One reason btw why we went with this approach was that a focus on world tends to capture the “explorer” types as Bartle defines them, or in Bettelheim’s terms, encourages open-ended play. Or to put it in other words, having a varied, evolving setting (even though it only evolves in that “middle layer” of NPCs/creatures/economy) encourages roleplay, encourages exploration, encourages alternate styles of achievement, and rewards it with changed circumstances rather than with a milestone.

The problem with “game” style design in a mud setting is that you run out of game. Games are finite. In a fiscal sense, you wanna keep folks around as long as possible, of course, to get their money, and the more “infinite” the game is, the better. Remember that most mudders only play for around 3-6 months, and even dinos tend to give up after 2 years or so.

One reason why there may be so many [“game-oriented” text muds] is that when you beat one, but have not exhausted the desire to play, you must find another, so that you have fresh milestones to conquer. Many muds try to compensate for this by adding levels, races, and other small milestones (beat the game as a thief! Beat it as an elf! We have 10,000 levels–at which point the milestones become insignificant or repetitive enough to be meaningless).

It is difficult for a player of any (using game in a broader sense now, as in game design, as opposed to “game”-style design, boy I hope that made sense) to make the transition between methods of approaching the game. For one thing, not many games have the flexibility to be played in truly different ways. One of the reasons why Sid Meier is a master game designer is that he has a knack for open-ended play that has milestones that can be freely ignored. Yet it is rare to see a Civ player who plays once for conquest and again for cooperation and again for mastery of a particular area and again for social stability etc etc etc… the game design supports it, the individual player does not. But the audience does.

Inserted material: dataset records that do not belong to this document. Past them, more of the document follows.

-- ==== Sys2Proof/Laws/Four.lean ====
section
/-! SUPPORT. Four.lean: reading after writing in a bank of four, and agents as port and tag. -/
namespace Sys2Proof

/-- A statement about a number below four holds if it holds of each of the four. -/
theorem forall_fin_four {p : Fin 4 → Prop} : (∀ i, p i) ↔ p 0 ∧ p 1 ∧ p 2 ∧ p 3 := by
  constructor
  · intro h; exact ⟨h 0, h 1, h 2, h 3⟩
  · rintro ⟨h0, h1, h2, h3⟩ i
    match i with
    | 0 => exact h0
    | 1 => exact h1
    | 2 => exact h2
    | 3 => exact h3

@[simp] theorem Four.get_set_self {α : Type} (f : Four α) (i : Fin 4) (x : α) : (f.set i x).get i = x := by
  match i with
  | 0 => rfl
  | 1 => rfl
  | 2 => rfl
  | 3 => rfl

theorem Four.get_set_ne {α : Type} (f : Four α) {i j : Fin 4} (x : α) (h : j ≠ i) : (f.set i x).get j = f.get j := by
  revert h
  revert j
  match i with
  | 0 => exact forall_fin_four.2 ⟨fun h => absurd rfl h, fun _ => rfl, fun _ => rfl, fun _ => rfl⟩
  | 1 => exact forall_fin_four.2 ⟨fun _ => rfl, fun h => absurd rfl h, fun _ => rfl, fun _ => rfl⟩
  | 2 => exact forall_fin_four.2 ⟨fun _ => rfl, fun _ => rfl, fun h => absurd rfl h, fun _ => rfl⟩
  | 3 => exact forall_fin_four.2 ⟨fun _ => rfl, fun _ => rfl, fun _ => rfl, fun h => absurd rfl h⟩

/-- What is read from a bank after a write. -/
theorem Four.get_set {α : Type} (f : Four α) (i j : Fin 4) (x : α) :
    (f.set i x).get j = if j = i then x else f.get j := by
  by_cases h : j = i
  · subst h; simp
  · simp [h, Four.get_set_ne f x h]

@[simp] theorem Four.get_map {α : Type} (f : Four α) (g : α → α) (i : Fin 4) : (f.map g).get i = g (f.get i) := by
  match i with
  | 0 => rfl
  | 1 => rfl
  | 2 => rfl
  | 3 => rfl

@[simp] theorem Four.get_all {α : Type} (x : α) (i : Fin 4) : (Four.all x).get i = x := by
  match i with
  | 0 => rfl
  | 1 => rfl
  | 2 => rfl
  | 3 => rfl

theorem Four.mem_toList {α : Type} (f : Four α) (x : α) : x ∈ f.toList ↔ ∃ i, f.get i = x := by
  constructor
  · intro h
    simp only [Four.toList, List.mem_cons, List.not_mem_nil, or_false] at h
    rcases h with h | h | h | h
    · exact ⟨0, h.symm⟩
    · exact ⟨1, h.symm⟩
    · exact ⟨2, h.symm⟩
    · exact ⟨3, h.symm⟩
  · rintro ⟨i, h⟩
    revert h
    match i with
    | 0 => intro h; simp [Four.toList, ← h, Four.get]
    | 1 => intro h; simp [Four.toList, ← h, Four.get]
    | 2 => intro h; simp [Four.toList, ← h, Four.get]
    | 3 => intro h; simp [Four.toList, ← h, Four.get]

/-- Writing what stands there changes nothing. -/
@[simp] theorem Four.set_get {α : Type} (f : Four α) (i : Fin 4) : f.set i (f.get i) = f := by
  match i with
  | 0 => rfl
  | 1 => rfl
  | 2 => rfl
  | 3 => rfl

/-- Two banks with the same things are the same bank. -/
theorem Four.eq_of_get {α : Type} {f g : Four α} (h : ∀ i, f.get i = g.get i) : f = g := by
  obtain ⟨h0, h1, h2, h3⟩ := forall_fin_four.1 h
  cases f; cases g
  simp only [Four.get] at h0 h1 h2 h3
  subst h0; subst h1; subst h2; subst h3
  rfl

/-! ### Agents (R2) -/

@[simp] theorem portOf_agentOf (p t : Fin 4) : portOf (agentOf p t) = p := by
  apply Fin.ext; simp only [portOf, agentOf]; omega

@[simp] theorem tagOf_agentOf (p t : Fin 4) : tagOf (agentOf p t) = t := by
  apply Fin.ext; simp only [tagOf, agentOf]; omega

@[simp] theorem agentOf_portOf_tagOf (a : Agent) : agentOf (portOf a) (tagOf a) = a := by
  apply Fin.ext; simp only [portOf, tagOf, agentOf]; omega

/-- An agent is its port and its tag. -/
theorem agent_eq_iff (a b : Agent) : a = b ↔ portOf a = portOf b ∧ tagOf a = tagOf b := by
  constructor
  · rintro rfl; exact ⟨rfl, rfl⟩
  · rintro ⟨hp, ht⟩
    rw [← agentOf_portOf_tagOf a, ← agentOf_portOf_tagOf b, hp, ht]

end Sys2Proof
end

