-- ==== Sys2Proof/Laws/State.lean ====
section
/-! SUPPORT. Laws/State.lean: for each named operation over the state, the components it leaves as they are and what it makes of the
others, one lemma each, so that no later proof unfolds an update. -/
namespace Sys2Proof.Machine

/-! `setFlag` changes the attention logic alone. -/

@[simp] theorem State.setFlag_ports (s : State) (f : CauseFlag) : (s.setFlag f).ports = s.ports := rfl
@[simp] theorem State.setFlag_pointer (s : State) (f : CauseFlag) : (s.setFlag f).pointer = s.pointer := rfl
@[simp] theorem State.setFlag_monitor (s : State) (f : CauseFlag) : (s.setFlag f).monitor = s.monitor := rfl
@[simp] theorem State.setFlag_tally (s : State) (f : CauseFlag) : (s.setFlag f).tally = s.tally := rfl
@[simp] theorem State.setFlag_memory (s : State) (f : CauseFlag) : (s.setFlag f).memory = s.memory := rfl
@[simp] theorem State.setFlag_loader (s : State) (f : CauseFlag) : (s.setFlag f).loader = s.loader := rfl
@[simp] theorem State.setFlag_capture (s : State) (f : CauseFlag) : (s.setFlag f).capture = s.capture := rfl
@[simp] theorem State.setFlag_link (s : State) (f : CauseFlag) : (s.setFlag f).link = s.link := rfl
@[simp] theorem State.setFlag_pending (s : State) (f : CauseFlag) : (s.setFlag f).pending = s.pending := rfl

@[simp] theorem State.setFlag_attention (s : State) (f : CauseFlag) : (s.setFlag f).attention = s.attention.raise f := rfl

/-! `updPort` changes one front end. -/

@[simp] theorem State.updPort_pointer (s : State) (p : PortIx) (g : Port → Port) : (s.updPort p g).pointer = s.pointer := rfl
@[simp] theorem State.updPort_monitor (s : State) (p : PortIx) (g : Port → Port) : (s.updPort p g).monitor = s.monitor := rfl
@[simp] theorem State.updPort_tally (s : State) (p : PortIx) (g : Port → Port) : (s.updPort p g).tally = s.tally := rfl
@[simp] theorem State.updPort_memory (s : State) (p : PortIx) (g : Port → Port) : (s.updPort p g).memory = s.memory := rfl
@[simp] theorem State.updPort_loader (s : State) (p : PortIx) (g : Port → Port) : (s.updPort p g).loader = s.loader := rfl
@[simp] theorem State.updPort_capture (s : State) (p : PortIx) (g : Port → Port) : (s.updPort p g).capture = s.capture := rfl
@[simp] theorem State.updPort_link (s : State) (p : PortIx) (g : Port → Port) : (s.updPort p g).link = s.link := rfl
@[simp] theorem State.updPort_attention (s : State) (p : PortIx) (g : Port → Port) : (s.updPort p g).attention = s.attention := rfl
@[simp] theorem State.updPort_pending (s : State) (p : PortIx) (g : Port → Port) : (s.updPort p g).pending = s.pending := rfl

theorem State.updPort_ports (s : State) (p : PortIx) (g : Port → Port) :
    (s.updPort p g).ports = s.ports.set p (g (s.ports.get p)) := rfl

@[simp] theorem State.updPort_get_self (s : State) (p : PortIx) (g : Port → Port) :
    (s.updPort p g).ports.get p = g (s.ports.get p) := by simp [State.updPort_ports]

theorem State.updPort_get_ne (s : State) {p q : PortIx} (g : Port → Port) (h : q ≠ p) :
    (s.updPort p g).ports.get q = s.ports.get q := by simp [State.updPort_ports, Four.get_set_ne _ _ h]

/-! `respond` changes one front end. -/

@[simp] theorem State.respond_pointer (s : State) (p : PortIx) (id : Nat) (k : Cause) (d : List Byte) :
    (s.respond p id k d).pointer = s.pointer := rfl
@[simp] theorem State.respond_monitor (s : State) (p : PortIx) (id : Nat) (k : Cause) (d : List Byte) :
    (s.respond p id k d).monitor = s.monitor := rfl
@[simp] theorem State.respond_tally (s : State) (p : PortIx) (id : Nat) (k : Cause) (d : List Byte) :
    (s.respond p id k d).tally = s.tally := rfl
@[simp] theorem State.respond_memory (s : State) (p : PortIx) (id : Nat) (k : Cause) (d : List Byte) :
    (s.respond p id k d).memory = s.memory := rfl
@[simp] theorem State.respond_loader (s : State) (p : PortIx) (id : Nat) (k : Cause) (d : List Byte) :
    (s.respond p id k d).loader = s.loader := rfl
@[simp] theorem State.respond_capture (s : State) (p : PortIx) (id : Nat) (k : Cause) (d : List Byte) :
    (s.respond p id k d).capture = s.capture := rfl
@[simp] theorem State.respond_link (s : State) (p : PortIx) (id : Nat) (k : Cause) (d : List Byte) :
    (s.respond p id k d).link = s.link := rfl
@[simp] theorem State.respond_attention (s : State) (p : PortIx) (id : Nat) (k : Cause) (d : List Byte) :
    (s.respond p id k d).attention = s.attention := rfl
@[simp] theorem State.respond_pending (s : State) (p : PortIx) (id : Nat) (k : Cause) (d : List Byte) :
    (s.respond p id k d).pending = s.pending := rfl

@[simp] theorem State.respond_get_self (s : State) (p : PortIx) (id : Nat) (k : Cause) (d : List Byte) :
    (s.respond p id k d).ports.get p = (s.ports.get p).complete id { cause := k, data := d } := by
  simp [State.respond]

theorem State.respond_get_ne (s : State) {p q : PortIx} (id : Nat) (k : Cause) (d : List Byte) (h : q ≠ p) :
    (s.respond p id k d).ports.get q = s.ports.get q := State.updPort_get_ne s _ h

/-! `setVerdict` changes one agent context. -/

@[simp] theorem State.setVerdict_ports (s : State) (a : Agent) (k : Cause) : (s.setVerdict a k).ports = s.ports := rfl
@[simp] theorem State.setVerdict_pointer (s : State) (a : Agent) (k : Cause) : (s.setVerdict a k).pointer = s.pointer := rfl
@[simp] theorem State.setVerdict_tally (s : State) (a : Agent) (k : Cause) : (s.setVerdict a k).tally = s.tally := rfl
@[simp] theorem State.setVerdict_memory (s : State) (a : Agent) (k : Cause) : (s.setVerdict a k).memory = s.memory := rfl
@[simp] theorem State.setVerdict_loader (s : State) (a : Agent) (k : Cause) : (s.setVerdict a k).loader = s.loader := rfl
@[simp] theorem State.setVerdict_capture (s : State) (a : Agent) (k : Cause) : (s.setVerdict a k).capture = s.capture := rfl
@[simp] theorem State.setVerdict_link (s : State) (a : Agent) (k : Cause) : (s.setVerdict a k).link = s.link := rfl
@[simp] theorem State.setVerdict_attention (s : State) (a : Agent) (k : Cause) : (s.setVerdict a k).attention = s.attention := rfl
@[simp] theorem State.setVerdict_pending (s : State) (a : Agent) (k : Cause) : (s.setVerdict a k).pending = s.pending := rfl

@[simp] theorem State.setVerdict_monitor (s : State) (a : Agent) (k : Cause) : (s.setVerdict a k).monitor = s.monitor.setVerdict a k := rfl

/-! `issue` changes the memory port alone. -/

@[simp] theorem State.issue_ports (s : State) (d : Dir) (x : Addr) (l : Length) (b : List Byte) (o : Origin) :
    (s.issue d x l b o).ports = s.ports := rfl
@[simp] theorem State.issue_pointer (s : State) (d : Dir) (x : Addr) (l : Length) (b : List Byte) (o : Origin) :
    (s.issue d x l b o).pointer = s.pointer := rfl
@[simp] theorem State.issue_monitor (s : State) (d : Dir) (x : Addr) (l : Length) (b : List Byte) (o : Origin) :
    (s.issue d x l b o).monitor = s.monitor := rfl
@[simp] theorem State.issue_tally (s : State) (d : Dir) (x : Addr) (l : Length) (b : List Byte) (o : Origin) :
    (s.issue d x l b o).tally = s.tally := rfl
@[simp] theorem State.issue_loader (s : State) (d : Dir) (x : Addr) (l : Length) (b : List Byte) (o : Origin) :
    (s.issue d x l b o).loader = s.loader := rfl
@[simp] theorem State.issue_capture (s : State) (d : Dir) (x : Addr) (l : Length) (b : List Byte) (o : Origin) :
    (s.issue d x l b o).capture = s.capture := rfl
@[simp] theorem State.issue_link (s : State) (d : Dir) (x : Addr) (l : Length) (b : List Byte) (o : Origin) :
    (s.issue d x l b o).link = s.link := rfl
@[simp] theorem State.issue_attention (s : State) (d : Dir) (x : Addr) (l : Length) (b : List Byte) (o : Origin) :
    (s.issue d x l b o).attention = s.attention := rfl
@[simp] theorem State.issue_pending (s : State) (d : Dir) (x : Addr) (l : Length) (b : List Byte) (o : Origin) :
    (s.issue d x l b o).pending = s.pending := rfl

@[simp] theorem State.issue_memory (s : State) (d : Dir) (x : Addr) (l : Length) (b : List Byte) (o : Origin) :
    (s.issue d x l b o).memory = s.memory.issue s.loader.memoryTimeout d x l b o := rfl

/-! `retire` changes the memory port alone. -/

@[simp] theorem State.retire_ports (s : State) : (s.retire).ports = s.ports := rfl
@[simp] theorem State.retire_pointer (s : State) : (s.retire).pointer = s.pointer := rfl
@[simp] theorem State.retire_monitor (s : State) : (s.retire).monitor = s.monitor := rfl
@[simp] theorem State.retire_tally (s : State) : (s.retire).tally = s.tally := rfl
@[simp] theorem State.retire_loader (s : State) : (s.retire).loader = s.loader := rfl
@[simp] theorem State.retire_capture (s : State) : (s.retire).capture = s.capture := rfl
@[simp] theorem State.retire_link (s : State) : (s.retire).link = s.link := rfl
@[simp] theorem State.retire_attention (s : State) : (s.retire).attention = s.attention := rfl
@[simp] theorem State.retire_pending (s : State) : (s.retire).pending = s.pending := rfl

@[simp] theorem State.retire_memory (s : State) : s.retire.memory = s.memory.retire s.loader.memoryTimeout := rfl

/-! `run` changes the part state and ends the read of the block. -/

@[simp] theorem State.run_ports (s : State) : (s.run).ports = s.ports := rfl
@[simp] theorem State.run_pointer (s : State) : (s.run).pointer = s.pointer := rfl
@[simp] theorem State.run_monitor (s : State) : (s.run).monitor = s.monitor := rfl
@[simp] theorem State.run_tally (s : State) : (s.run).tally = s.tally := rfl
@[simp] theorem State.run_memory (s : State) : (s.run).memory = s.memory := rfl
@[simp] theorem State.run_capture (s : State) : (s.run).capture = s.capture := rfl
@[simp] theorem State.run_link (s : State) : (s.run).link = s.link := rfl
@[simp] theorem State.run_attention (s : State) : (s.run).attention = s.attention := rfl
@[simp] theorem State.run_pending (s : State) : (s.run).pending = s.pending := rfl

@[simp] theorem State.run_loader (s : State) : s.run.loader = { s.loader with part := .running, reading := none } := rfl

/-! `endFrame` ends the frame and drops its marks. -/

@[simp] theorem State.endFrame_ports (s : State) : (s.endFrame).ports = s.ports := rfl
@[simp] theorem State.endFrame_pointer (s : State) : (s.endFrame).pointer = s.pointer := rfl
@[simp] theorem State.endFrame_monitor (s : State) : (s.endFrame).monitor = s.monitor := rfl
@[simp] theorem State.endFrame_tally (s : State) : (s.endFrame).tally = s.tally := rfl
@[simp] theorem State.endFrame_memory (s : State) : (s.endFrame).memory = s.memory := rfl
@[simp] theorem State.endFrame_loader (s : State) : (s.endFrame).loader = s.loader := rfl
@[simp] theorem State.endFrame_capture (s : State) : (s.endFrame).capture = s.capture := rfl
@[simp] theorem State.endFrame_pending (s : State) : (s.endFrame).pending = s.pending := rfl

@[simp] theorem State.endFrame_link (s : State) : s.endFrame.link = { s.link with frame := .between } := rfl
@[simp] theorem State.endFrame_attention (s : State) : s.endFrame.attention = s.attention.dropMarks := rfl

/-! `reply` changes the frame alone. -/

@[simp] theorem State.reply_ports (s : State) (st : LinkStatus) (d : List Byte) (c : Completion) : (s.reply st d c).ports = s.ports := rfl
@[simp] theorem State.reply_pointer (s : State) (st : LinkStatus) (d : List Byte) (c : Completion) :
    (s.reply st d c).pointer = s.pointer := rfl
@[simp] theorem State.reply_monitor (s : State) (st : LinkStatus) (d : List Byte) (c : Completion) :
    (s.reply st d c).monitor = s.monitor := rfl
@[simp] theorem State.reply_tally (s : State) (st : LinkStatus) (d : List Byte) (c : Completion) : (s.reply st d c).tally = s.tally := rfl
@[simp] theorem State.reply_memory (s : State) (st : LinkStatus) (d : List Byte) (c : Completion) :
    (s.reply st d c).memory = s.memory := rfl
@[simp] theorem State.reply_loader (s : State) (st : LinkStatus) (d : List Byte) (c : Completion) :
    (s.reply st d c).loader = s.loader := rfl
@[simp] theorem State.reply_capture (s : State) (st : LinkStatus) (d : List Byte) (c : Completion) :
    (s.reply st d c).capture = s.capture := rfl
@[simp] theorem State.reply_attention (s : State) (st : LinkStatus) (d : List Byte) (c : Completion) :
    (s.reply st d c).attention = s.attention := rfl
@[simp] theorem State.reply_pending (s : State) (st : LinkStatus) (d : List Byte) (c : Completion) :
    (s.reply st d c).pending = s.pending := rfl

…It’s great for me to log into [UO] and try to go make a living as a tailor who wants to be a bard, have the character respected and in demand for the character’s skills (everybody wants to look special, so everyone wants custom dyed clothes), be frustrated because there’s a shortage of dyes in town, ponder getting backing to bring a trade caravan into Trinsic to see if I can make a killing on dye pots, and go kill a bear in the woods that I KNOW won’t be there tomorrow. There’s something oddly liberating about how different it feels to take for granted sim-based design rather than static environments. How many of you are working on this sort of thing in a text environment, where it could be pushed so much further than in graphics? (The possibilities boggle the mind there)… I’m curious, because I’d love to see what designs you come up with.